▸ **EXERCISE MATERIAL**
-- ==== Sys2Proof/Machine/Hash.lean ====
section
/-! DEFINITION. CRC-32C (R86) and BLAKE3 with its keyed mode (R146, R157), as the spec names them. -/

namespace Sys2Proof.Machine

/-- One bit of CRC-32C, reflected polynomial 0x82F63B78. -/
def crcBit (c : Nat) : Nat := if c % 2 = 1 then (c / 2) ^^^ 0x82F63B78 else c / 2

def crcByte (c : Nat) (b : Byte) : Nat :=
  crcBit (crcBit (crcBit (crcBit (crcBit (crcBit (crcBit (crcBit (c ^^^ b.toNat))))))))

/-- The register after some bytes. The match evaluates it byte by byte. -/
def crcRun : List Byte → Nat → Nat
  | [], c => c
  | b :: bs, c =>
    match crcByte c b with
    | 0 => crcRun bs 0
    | c' + 1 => crcRun bs (c' + 1)

/-- CRC-32C with the standard initial value and final inversion (R86). -/
def crc32c (bs : List Byte) : W32 := BitVec.ofNat 32 (crcRun bs 0xFFFFFFFF ^^^ 0xFFFFFFFF)

/-! BLAKE3 over 32-bit words as natural numbers. -/

def bIV : List Nat :=
  [0x6A09E667, 0xBB67AE85, 0x3C6EF372, 0xA54FF53A, 0x510E527F, 0x9B05688C, 0x1F83D9AB, 0x5BE0CD19]

def bPerm : List Nat := [2, 6, 3, 10, 7, 0, 4, 13, 1, 11, 12, 5, 9, 14, 15, 8]

def add32 (a b : Nat) : Nat := (a + b) % 2 ^ 32
def ror32 (x n : Nat) : Nat := (x >>> n ||| x <<< (32 - n)) % 2 ^ 32
def atN (l : List Nat) (i : Nat) : Nat := l.getD i 0

/-- The quarter round on the state words at `a b c d`. -/
def bG (v : List Nat) (a b c d x y : Nat) : List Nat :=
  let va := add32 (add32 (atN v a) (atN v b)) x
  let vd := ror32 (atN v d ^^^ va) 16
  let vc := add32 (atN v c) vd
  let vb := ror32 (atN v b ^^^ vc) 12
  let va := add32 (add32 va vb) y
  let vd := ror32 (vd ^^^ va) 8
  let vc := add32 vc vd
  let vb := ror32 (vb ^^^ vc) 7
  (((v.set a va).set b vb).set c vc).set d vd

def bRound (v m : List Nat) : List Nat :=
  let v := bG v 0 4 8 12 (atN m 0) (atN m 1)
  let v := bG v 1 5 9 13 (atN m 2) (atN m 3)
  let v := bG v 2 6 10 14 (atN m 4) (atN m 5)
  let v := bG v 3 7 11 15 (atN m 6) (atN m 7)
  let v := bG v 0 5 10 15 (atN m 8) (atN m 9)
  let v := bG v 1 6 11 12 (atN m 10) (atN m 11)
  let v := bG v 2 7 8 13 (atN m 12) (atN m 13)
  bG v 3 4 9 14 (atN m 14) (atN m 15)

def bRounds : Nat → List Nat → List Nat → List Nat
  | 0, v, _ => v
  | n + 1, v, m => bRounds n (bRound v m) (bPerm.map (atN m))

/-- The compression function: its first eight output words. -/
def bCompress (cv m : List Nat) (counter len flags : Nat) : List Nat :=
  let v := cv ++ bIV.take 4 ++ [counter % 2 ^ 32, counter / 2 ^ 32, len, flags]
  let v := bRounds 7 v m
  tab 8 fun i => atN v i ^^^ atN v (i + 8)

/-- Words of a block of at most 64 bytes, zero padded. -/
def bWords (bs : List Byte) : List Nat := tab 16 fun i => ofBytes ((bs.drop (4 * i)).take 4)

def bWordsBytes (ws : List Nat) : List Byte := ws.flatMap fun w => toBytes w 4

/-- The output of a chunk's last block or of a parent, before it is known to be the root. -/
structure BNode where
  cv : List Nat
  m : List Nat
  counter : Nat
  len : Nat
  flags : Nat
  deriving DecidableEq, Repr

def BNode.chain (n : BNode) : List Nat := bCompress n.cv n.m n.counter n.len n.flags

/-- A chunk of at most 1,024 bytes: its blocks in order, CHUNK_START 1, CHUNK_END 2. -/
def bChunk (fuel : Nat) (cv : List Nat) (bs : List Byte) (counter flags : Nat) (first : Bool) : BNode :=
  let st := if first then 1 else 0
  match fuel with
  | 0 => { cv := cv, m := bWords bs, counter := counter, len := bs.length, flags := flags + st + 2 }
  | n + 1 =>
    if bs.length ≤ 64 then
      { cv := cv, m := bWords bs, counter := counter, len := bs.length, flags := flags + st + 2 }
    else
      let cv' := bCompress cv (bWords (bs.take 64)) counter 64 (flags + st)
      bChunk n cv' (bs.drop 64) counter flags false

/-- The number of bytes in the left subtree: the greatest power of two of chunks that leaves something on the right. -/
def bLeft (len : Nat) : Nat := 1024 * 2 ^ Nat.log2 ((len - 1) / 1024)

/-- The tree: PARENT 4. -/
def bTree (fuel : Nat) (key : List Nat) (bs : List Byte) (counter flags : Nat) : BNode :=
  match fuel with
  | 0 => bChunk 16 key bs counter flags true
  | n + 1 =>
    if bs.length ≤ 1024 then bChunk 16 key bs counter flags true
    else
      let k := bLeft bs.length
      let l := bTree n key (bs.take k) counter flags
      let r := bTree n key (bs.drop k) (counter + k / 1024) flags
      { cv := key, m := l.chain ++ r.chain, counter := 0, len := 64, flags := flags + 4 }

/-- The 32-byte BLAKE3 digest: ROOT 8 on the last node. -/
def blake3With (key : List Nat) (flags : Nat) (bs : List Byte) : List Byte :=
  let n := bTree 40 key bs 0 flags
  bWordsBytes (bCompress n.cv n.m 0 n.len (n.flags + 8))

def blake3 (bs : List Byte) : List Byte := blake3With bIV 0 bs

/-- Keyed mode: KEYED_HASH 16, the 32-byte key as the chaining value. -/
def blake3Keyed (key : List Byte) (bs : List Byte) : List Byte :=
  blake3With (tab 8 fun i => ofBytes ((key.drop (4 * i)).take 4)) 16 bs

end Sys2Proof.Machine
end

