/-- The effect of an atomic (R242, R274, R275): translated at issue, performed in its bundle issue, or when its release has been
met. -/
def atomicBody (i : Instr) (f : SM) (kind : Nat) (s : State) : Except TrapReq State :=
  let addr := useS s f.a
  let opnd := if kind = 5 then .ok 0 else useS s (f.a + 1)
  let cmp := if kind = 4 then useS s (f.a + 2) else .ok 0
  let order := useS s (f.a + 3)
  match addr, opnd, cmp, order with
  | .error e, _, _, _ => .error e
  | _, .error e, _, _ => .error e
  | _, _, .error e, _ => .error e
  | _, _, _, .error e => .error e
  | .ok addr, .ok opnd, .ok cmp, .ok order =>
    let n := widthBytes f.w
    let oaddr := smAddr addr f.w f.x 0
    let (s, r) :=
      if kind = 5 then xlateWord s s.iss.core (cur s).queue oaddr 24 64 8 { cls := clsScalar, rd := true, wr := true }
      else xlateWord s s.iss.core (cur s).queue oaddr n n n { cls := clsScalar, rd := true, wr := true }
    .ok (match r with
      | .error e => objResult i (lat7 f.lat) e s
      | .ok (r, a) =>
        let op : AtomicOp :=
          { kind := kind, addr := a, n := n, signed := widthSigned f.w && n = 4, opnd := opnd.toNat, cmp := cmp.toNat
            acq := order.getLsbD 0, scope := s.iss.scope.toNat, cmpr := r.cmpr, fmt := r.fmt }
        let op := if n = 8 then { op with signed := true } else op
        let seq := (cur s).nextSeq
        if order.getLsbD 1 && !drained (cur s) seq then waitPend i (lat7 f.lat) (some f.d) (.rel seq (.atomic op)) s (objTag s oaddr)
        else atomicNow i (lat7 f.lat) f.d op s)

def execAadd (f : SM) (s : State) : Out := runSyl (.aadd f) (atomicBody (.aadd f) f 0) s
def execAmin (f : SM) (s : State) : Out := runSyl (.amin f) (atomicBody (.amin f) f 1) s
def execAmax (f : SM) (s : State) : Out := runSyl (.amax f) (atomicBody (.amax f) f 2) s
def execAswap (f : SM) (s : State) : Out := runSyl (.aswap f) (atomicBody (.aswap f) f 3) s
def execAcas (f : SM) (s : State) : Out := runSyl (.acas f) (atomicBody (.acas f) f 4) s
def execAclaim (f : SM) (s : State) : Out := runSyl (.aclaim f) (atomicBody (.aclaim f) f 5) s

/-- DRAIN (R240, R276). -/
def execDrain (s : State) : Out :=
  runSyl .drain (fun s => .ok (pollLast (waitPend .drain 1 none (.drain s.iss.scope.toNat (cur s).nextSeq) s))) s

/-- FSET (R271). -/
def fsetBody (f : SA) (s : State) : Except TrapReq State :=
  match useS s f.a, useS s f.b with
  | .error e, _ => .error e
  | _, .error e => .error e
  | .ok a, .ok b =>
    let op := RelOp.fset (a.toNat % 128) (a.toNat / 256 % 64) (b.toNat % 65536)
    .ok (pollLast (waitPend (.fset f) 1 none (.rel (cur s).nextSeq op) s))

def execFset (f : SA) (s : State) : Out := runSyl (.fset f) (fsetBody f) s

/-- FWAIT (R271). Whether the count is there is looked at with the other waits of the core, in partition order. -/
def fwaitBody (f : SA) (s : State) : Except TrapReq State :=
  match useS s f.a, useS s f.b with
  | .error e, _ => .error e
  | _, .error e => .error e
  | .ok a, .ok b => .ok (waitPend (.fwait f) 1 (some f.d) (.fwait (a.toNat % 64) (b.toNat % 65536)) s)

def execFwait (f : SA) (s : State) : Out := runSyl (.fwait f) (fwaitBody f) s

/-- LAUNCH (R272). The packet is read at the issue (R237). One outside the share is a result fault, as R272 and Table 11.2 say of this instruction, where R229 makes the
range faults of the S slot precise (log entry 107). -/
def launchBody (f : SA) (s : State) : Except TrapReq State :=
  match useS s f.a with
  | .error e => .error e
  | .ok a =>
    let a := BitVec.ofNat 64 (a.toNat % 2 ^ 32)
    if a.toNat % 64 ≠ 0 then .ok (resultEng (.launch f) 16 [sDest s f.d 3 false] s)
    else if !localOk (cur s) (curCore s) a 64 then
      .ok (faultResult (.launch f) 16 cLocalRange (BitVec.ofNat 64 (spOff a)) 0 0 s)
    else
      let pkt := localBytes s s.iss.core (cur s) a 64
      .ok (pollLast (waitPend (.launch f) 16 (some f.d) (.rel (cur s).nextSeq (.launch pkt)) s))

def execLaunch (f : SA) (s : State) : Out := runSyl (.launch f) (launchBody f) s

/-- WAITM (R245, R277). -/
def waitmBody (f : SM) (s : State) : Except TrapReq State :=
  match useS s f.a with
  | .error e => .error e
  | .ok addr =>
    let tm := (readS s (f.a + 1)).1
    let i := Instr.waitm f
    let n := widthBytes f.w
    let cmp := (readS s f.d).1.toNat % 2 ^ (8 * n)
    let core := s.iss.core
    let (s, r) := xlateSV s core (cur s).queue addr n { cls := clsScalar, rd := true, wr := false }
    .ok (match r with
      | .error e => objResult i (lat7 f.lat) e s
      | .ok (_, l) =>
        let (s, bs) := readSV s core s.iss.scope.toNat l
        let t := tm.toNat % 2 ^ 32
        let w := Wait.waitm l (widthSigned f.w) s.iss.scope.toNat (if t = 0 then none else some (s.clock + t))
        let seq := (cur s).nextSeq
        let s := waitPend i (lat7 f.lat) (some f.d) w s (objTag s addr)
        let s := setCur s { cur s with monitor := some seq }
        if ofBytes (bs.map (·.1)) = cmp then s
        else
          match (cur s).pends.getLast? with
          | some e => wakeWaitm s core s.iss.part e
          | none => s)

def execWaitm (f : SM) (s : State) : Out := runSyl (.waitm f) (waitmBody f) s

/-- BARV (R278): on a barrier that the launch has not declared it completes at once, with all ones. -/
def barvBody (f : SA) (s : State) : Except TrapReq State :=
  match useS s f.a with
  | .error e => .error e
  | .ok a =>
    match barAt s (cur s) (a.toNat % 8) with
    | none => .ok (resultS (.barv f) 1 f.d (BitVec.allOnes 64) false s)
    | some _ => .ok (pollLast (waitPend (.barv f) 1 (some f.d) (.rel (cur s).nextSeq (.barv (a.toNat % 8))) s))

def execBarv (f : SA) (s : State) : Out := runSyl (.barv f) (barvBody f) s

/-- BARW (R278). -/
def barwBody (f : SA) (s : State) : Except TrapReq State :=
  match useS s f.a, useS s f.b with
  | .error e, _ => .error e
  | _, .error e => .error e
  | .ok a, .ok b => .ok (pollLast (waitPend (.barw f) 1 (some f.d) (.barw (a.toNat % 8) (b.setWidth 32)) s))

def execBarw (f : SA) (s : State) : Out := runSyl (.barw f) (barwBody f) s

/-- SVC (R280): the request goes to the steward as a release; the answer comes as an event. -/
def svcBody (f : SA) (s : State) : Except TrapReq State :=
  match useS s f.a, useS s (f.a + 1) with
  | .error e, _ => .error e
  | _, .error e => .error e
  | .ok a, .ok b =>
    .ok (pollLast (waitPend (.svc f) 1 (some f.d) (.rel (cur s).nextSeq (.svc (a.setWidth 16) b)) s))

def execSvc (f : SA) (s : State) : Out := runSyl (.svc f) (svcBody f) s

end Sys2Proof.Machine
end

▸ **ABOUT THIS EXERCISE**
Only the lines from the one containing "PARENT 4. -/" through the one containing "last node. -/" are to be retyped, both boundary lines included, with no other material.

▸ **SOLUTION**
/-- The tree: PARENT 4. -/
def bTree (fuel : Nat) (key : List Nat) (bs : List Byte) (counter flags : Nat) : BNode :=
  match fuel with
  | 0 => bChunk 16 key bs counter flags true
  | n + 1 =>
    if bs.length ≤ 1024 then bChunk 16 key bs counter flags true
    else
      let k := bLeft bs.length
      let l := bTree n key (bs.take k) counter flags
      let r := bTree n key (bs.drop k) (counter + k / 1024) flags
      { cv := key, m := l.chain ++ r.chain, counter := 0, len := 64, flags := flags + 4 }

/-- The 32-byte BLAKE3 digest: ROOT 8 on the last node. -/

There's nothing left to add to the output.